Task description> Output only the lines below from the one containing "def rstCmpVal (n" to the one containing "the device. -/", exactly as written, both ends kept.

++++ Exercise data

-- ==== Sys2Proof/Machine/Regs.lean ====
section
/-! DEFINITION. The BAR0 register map: every register of the manual's tables with its address, fields, access codes
and reset values (R12, R72, R100, R126, R156, R175, R209, R243, R272, R318, R355, R399, R400, R430, R444), and the
names of the registers and fields that the meanings use. -/
namespace Sys2Proof.Machine

/-- The access codes of R7. -/
inductive Acc where
  | ro | rw | w1c | w1s | rc | wo
  deriving DecidableEq, Repr

/-- One field of a register: its bits, access code and reset value as a function of the unit and entry index. -/
structure RegField where
  hi : Nat
  lo : Nat
  acc : Acc
  rst : Nat → Nat → Nat

/-- One register or array of like registers: address base + n × stride + m × stride2. -/
structure RegRow where
  name : String
  base : Nat
  stride : Nat
  count : Nat
  stride2 : Nat
  count2 : Nat
  fields : List RegField

/-- A constant reset value. -/
def rk (v : Nat) : Nat → Nat → Nat := fun _ _ => v
/-- A field with a constant reset value. -/
def fk (hi lo : Nat) (a : Acc) (v : Nat) : RegField := ⟨hi, lo, a, rk v⟩
/-- A register with one instance. -/
def r1 (name : String) (base : Nat) (fs : List RegField) : RegRow := ⟨name, base, 0, 1, 0, 1, fs⟩
/-- A register repeated for n units. -/
def rn (name : String) (base stride count : Nat) (fs : List RegField) : RegRow := ⟨name, base, stride, count, 0, 1, fs⟩

/-- Fused serial number, low and high word, and the fused reset-level map. -/
def fusedSerialLo : Nat → Nat → Nat := fun _ _ => Config.serial % 2 ^ 32
/-- The high word of the fused serial number. -/
def fusedSerialHi : Nat → Nat → Nat := fun _ _ => Config.serial / 2 ^ 32 % 2 ^ 32
/-- The fused reset-level map. -/
def fusedMap : Nat → Nat → Nat := fun _ _ => Config.fuseMap % 2 ^ 18
/-- CMP0 aims at the first boundary, CMP2 at the first close (R45, R46, R106). -/
def rstCmpVal (n _m : Nat) : Nat := if n = 0 then 1000000 else if n = 2 then 20000 else 0
/-- CMP0 and CMP2 reload by the slice length. -/
def rstCmpReload (n _m : Nat) : Nat := if n = 0 ∨ n = 2 then 1000000 else 0
/-- CMP0 and CMP2 are armed by the device. -/
def rstCmpArm (n _m : Nat) : Nat := if n = 0 ∨ n = 2 then 1 else 0
/-- SPI and encoder channels have no link to lose (R100). -/
def rstIngLink (n _m : Nat) : Nat := if 28 ≤ n then 1 else 0
/-- The source kind of a channel (R100). -/
def rstIngKind (n _m : Nat) : Nat := if n < 16 then 0 else if n < 24 then 1 else if n < 28 then 2 else if n < 30 then 3 else 4
/-- Four consecutive channels a group (R34). -/
def rstGrpMask (n _m : Nat) : Nat := 15 * 2 ^ (4 * n)
/-- Cameras defer by default (R126). -/
def rstSlcDefer (n _m : Nat) : Nat := if n < 16 then 1 else 0
/-- The identity colour matrix, low coefficient of word m (R175). -/
def rstCamMatLo (_n m : Nat) : Nat := if m = 0 ∨ m = 2 ∨ m = 4 then 0x1000 else 0
/-- The identity colour matrix, high coefficient of word m (R175). -/
def rstCamMatHi (_n _m : Nat) : Nat := 0
/-- Four tone-curve knots a word: knot i is 8i, knot 32 is 255 (R175). -/
def rstCamKnot (_n m : Nat) : Nat :=
  if m = 8 then 255 else 32 * m + 256 * (32 * m + 8) + 65536 * (32 * m + 16) + 16777216 * (32 * m + 24)
/-- The logical number of a physical array, 0x3F for a spare in reserve (R209). -/
def rstMxaLogical (n _m : Nat) : Nat := if n < 32 then n else 0x3F
/-- The logical number of a physical vector core. -/
def rstVecLogical (n _m : Nat) : Nat := if n < 128 then n else 0x7F
/-- The logical number of a physical Dome bank. -/
def rstDomeLogical (n _m : Nat) : Nat := if n < 64 then n else 0x3F
/-- Spares follow the units in service. -/
def rstMxaSpare (n _m : Nat) : Nat := if n < 32 then 0 else 1
/-- Spares follow the units in service. -/
def rstVecSpare (n _m : Nat) : Nat := if n < 128 then 0 else 1
/-- Spares follow the units in service. -/
def rstDomeSpare (n _m : Nat) : Nat := if n < 64 then 0 else 1
/-- The first units are in service. -/
def rstMxaInSvc (n _m : Nat) : Nat := if n < 32 then 1 else 0
/-- The first units are in service. -/
def rstVecInSvc (n _m : Nat) : Nat := if n < 128 then 1 else 0
/-- The first units are in service. -/
def rstDomeInSvc (n _m : Nat) : Nat := if n < 64 then 1 else 0
/-- Regions of package 0 carry inline ECC (R200). -/
def rstRegionIecc (n _m : Nat) : Nat := if n < 16 then 1 else 0
/-- The package code of a region (R200). -/
def rstRegionPkg (n _m : Nat) : Nat := if n < 16 then 0 else 3
/-- The receive buffer credits of virtual channels 1 to 4 (R391). -/
def rstTolBuf (_n m : Nat) : Nat := nth [32, 512, 1024, 4096] m 0
/-- The index itself: logical units map to like-numbered physical units (R430). -/
def rstIdx (n _m : Nat) : Nat := n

++++++++

Answer to this task>
def rstCmpVal (n _m : Nat) : Nat := if n = 0 then 1000000 else if n = 2 then 20000 else 0
/-- CMP0 and CMP2 reload by the slice length. -/
def rstCmpReload (n _m : Nat) : Nat := if n = 0 ∨ n = 2 then 1000000 else 0
/-- CMP0 and CMP2 are armed by the device. -/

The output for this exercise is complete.